▶ **Exercise objective**
Once the line holding "invariant, a byte of the selected channel. -/" is found in the listing below, write it out and each later line exactly, up to and including the one holding "rw [List.filterMap_append, List.mem_append]".

═════ Data to use ═════

section
/-! PROOFS of the bytes of channel values: what they are (R80), how they decode (R83), and that the block
offers no others but the flush byte (R82). -/

namespace Sys2Proof.Machine

/-! ### The bytes of a channel value (R80) -/

/-- Settles O4: the accumulator halves by definition, the bit pairs group by group. -/
theorem channelBytes : Obligations.ChannelBytes := by
  unfold Obligations.ChannelBytes
  intro v
  exact ⟨rfl, encodeChannel_eq_transportBytes v, rfl⟩

theorem eq_transportByte_of_mem_encodeChannel {v b : Byte} (h : b ∈ encodeChannel v) :
    ∃ p q, b = transportByte p q := by
  rw [encodeChannel_eq_transportBytes] at h
  simp only [List.mem_cons, List.not_mem_nil, or_false] at h
  rcases h with h | h | h | h <;> exact ⟨_, _, h⟩

/-! ### Decoding them (R83) -/

theorem transportByte_getLsbD_six (p q : Bool) : (transportByte p q).getLsbD 6 = p := by
  cases p <;> cases q <;> decide

theorem transportByte_getLsbD_two (p q : Bool) : (transportByte p q).getLsbD 2 = q := by
  cases p <;> cases q <;> decide

theorem byteBits_transportByte (p q : Bool) : byteBits (transportByte p q) = some (p, q) := by
  cases p <;> cases q <;> decide

/-- A channel value is its eight bits. -/
theorem ofBits_split (v : Byte) :
    ((ofBits (v.getLsbD 7) (v.getLsbD 6) ++ ofBits (v.getLsbD 5) (v.getLsbD 4)) ++
      ofBits (v.getLsbD 3) (v.getLsbD 2)) ++ ofBits (v.getLsbD 1) (v.getLsbD 0) = v := by
  unfold ofBits
  ext i hi
  simp only [BitVec.getElem_append]
  interval_cases i <;> simp

/-- The first four bytes give a channel value, whatever follows. -/
theorem decodeStream_encodeChannel_append (v : Byte) (ts : List Byte) :
    decodeStream (encodeChannel v ++ ts) = (decodeStream ts).map (v :: ·) := by
  have hsplit := ofBits_split v
  rw [encodeChannel_eq_transportBytes]
  simp only [List.cons_append, List.nil_append, decodeStream, decodeChannel, byteBits_transportByte]
  rw [hsplit]
  cases decodeStream ts <;> rfl

theorem encodeChannel_injective : Function.Injective encodeChannel := by
  intro v w h
  have hdecode := decodeStream_encodeChannel_append v []
  rw [h, decodeStream_encodeChannel_append w []] at hdecode
  simpa [decodeStream] using hdecode.symm

/-- Settles O5: each byte shows its bit pair, and what decodes is injective. -/
theorem channelRoundTrip : Obligations.ChannelRoundTrip := by
  unfold Obligations.ChannelRoundTrip
  refine ⟨rfl, rfl, fun v t0 t1 t2 t3 h => ?_, fun v w h => encodeChannel_injective h⟩
  rw [encodeChannel_eq_transportBytes] at h
  cases h
  simp only [transportByte_getLsbD_six, transportByte_getLsbD_two, and_self]

/-- Settles O6, by induction on the list of channel values. -/
theorem streamRoundTrip : Obligations.StreamRoundTrip := by
  unfold Obligations.StreamRoundTrip
  intro vs
  induction vs with
  | nil => rfl
  | cons v vs ih => rw [List.flatMap_cons, decodeStream_encodeChannel_append, ih, Option.map_some]

/-! ### The output alphabet (R82) -/

theorem inAlphabet_transportByte (p q : Bool) : inAlphabet (transportByte p q) = true := by
  cases p <;> cases q <;> decide

theorem transportByte_getLsbD_seven (p q : Bool) : (transportByte p q).getLsbD 7 = true := by
  cases p <;> cases q <;> decide

theorem transportByte_ne_flushByte (p q : Bool) : transportByte p q ≠ flushByte := by
  cases p <;> cases q <;> decide

/-- Either half of a group's accumulator is one of the channel value's bytes. -/
theorem accHalf_mem_encodeChannel (v : Byte) (half bsel : BitVec 1) :
    (if bsel = 0 then accHigh (buildAcc v half) else accLow (buildAcc v half)) ∈ encodeChannel v := by
  rcases bit_eq_zero_or_one half with rfl | rfl <;> split <;> simp [encodeChannel]

/-- Every byte the block has to send is in the alphabet: a flush byte in a flush run, and in ENC, by the
invariant, a byte of the selected channel. -/
theorem State.Inv.inAlphabet_out {s : State} {b : Byte} (h : s.Inv) (hout : s.out = some b) :
    inAlphabet b = true := by
  cases hp : s.phase with
  | idle | wait => simp [State.out, hp] at hout
  | preflush => cases (out_flushing (.inl hp)).symm.trans hout; rfl
  | flush => cases (out_flushing (.inr hp)).symm.trans hout; rfl
  | enc =>
    have hmem := accHalf_mem_encodeChannel s.chan s.half s.bsel
    rw [← h.acc hp, Option.some.inj ((out_enc hp).symm.trans hout)] at hmem
    obtain ⟨p, q, rfl⟩ := eq_transportByte_of_mem_encodeChannel hmem
    exact inAlphabet_transportByte p q

/-- A record that keeps the alphabet keeps it with one more event whose byte, if any, is in it. -/
theorem alphabetKept_concat {evs : List Event} {e : Event} (h : alphabetKept evs)
    (he : ∀ b, e.attempted = some b → inAlphabet b = true) : alphabetKept (evs ++ [e]) := by
  unfold alphabetKept at h ⊢
  intro b hb
  rw [List.filterMap_append, List.mem_append] at hb
  rcases hb with hb | hb
  · exact h b hb
  · exact he b (by simpa using hb)

theorem alphabetKept_step {s t : State} (hinv : s.Inv) (h : alphabetKept s.trace)
    (hstep : step s = .next t) : alphabetKept t.trace := by
  rcases step_cases hinv.bench hstep with ⟨-, -, rfl⟩ | ⟨w, ws, -, -, -, rfl⟩ |
    ⟨w, ws, r, g, b, -, -, -, rfl⟩ | ⟨w, ws, -, -, -, rfl⟩ | ⟨b, -, -, hout, rfl⟩ | ⟨-, -, rfl⟩
  · exact h
  · rw [startWrite_trace]
    exact alphabetKept_concat h nofun
  · exact alphabetKept_concat h nofun
  · exact alphabetKept_concat h nofun
  · obtain ⟨-, htrace, -⟩ := sendAttempt_ports b s
    rw [htrace]
    refine alphabetKept_concat h fun c hc => ?_
    cases hc
    exact hinv.inAlphabet_out hout
  · obtain ⟨-, htrace, -⟩ := recvAttempt_ports s
    rw [htrace]
    exact alphabetKept_concat h nofun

═════

▶ **Result of the exercise**
invariant, a byte of the selected channel. -/
theorem State.Inv.inAlphabet_out {s : State} {b : Byte} (h : s.Inv) (hout : s.out = some b) :
    inAlphabet b = true := by
  cases hp : s.phase with
  | idle | wait => simp [State.out, hp] at hout
  | preflush => cases (out_flushing (.inl hp)).symm.trans hout; rfl
  | flush => cases (out_flushing (.inr hp)).symm.trans hout; rfl
  | enc =>
    have hmem := accHalf_mem_encodeChannel s.chan s.half s.bsel
    rw [← h.acc hp, Option.some.inj ((out_enc hp).symm.trans hout)] at hmem
    obtain ⟨p, q, rfl⟩ := eq_transportByte_of_mem_encodeChannel hmem
    exact inAlphabet_transportByte p q

/-- A record that keeps the alphabet keeps it with one more event whose byte, if any, is in it. -/
theorem alphabetKept_concat {evs : List Event} {e : Event} (h : alphabetKept evs)
    (he : ∀ b, e.attempted = some b → inAlphabet b = true) : alphabetKept (evs ++ [e]) := by
  unfold alphabetKept at h ⊢
  intro b hb
  rw [List.filterMap_append, List.mem_append] at hb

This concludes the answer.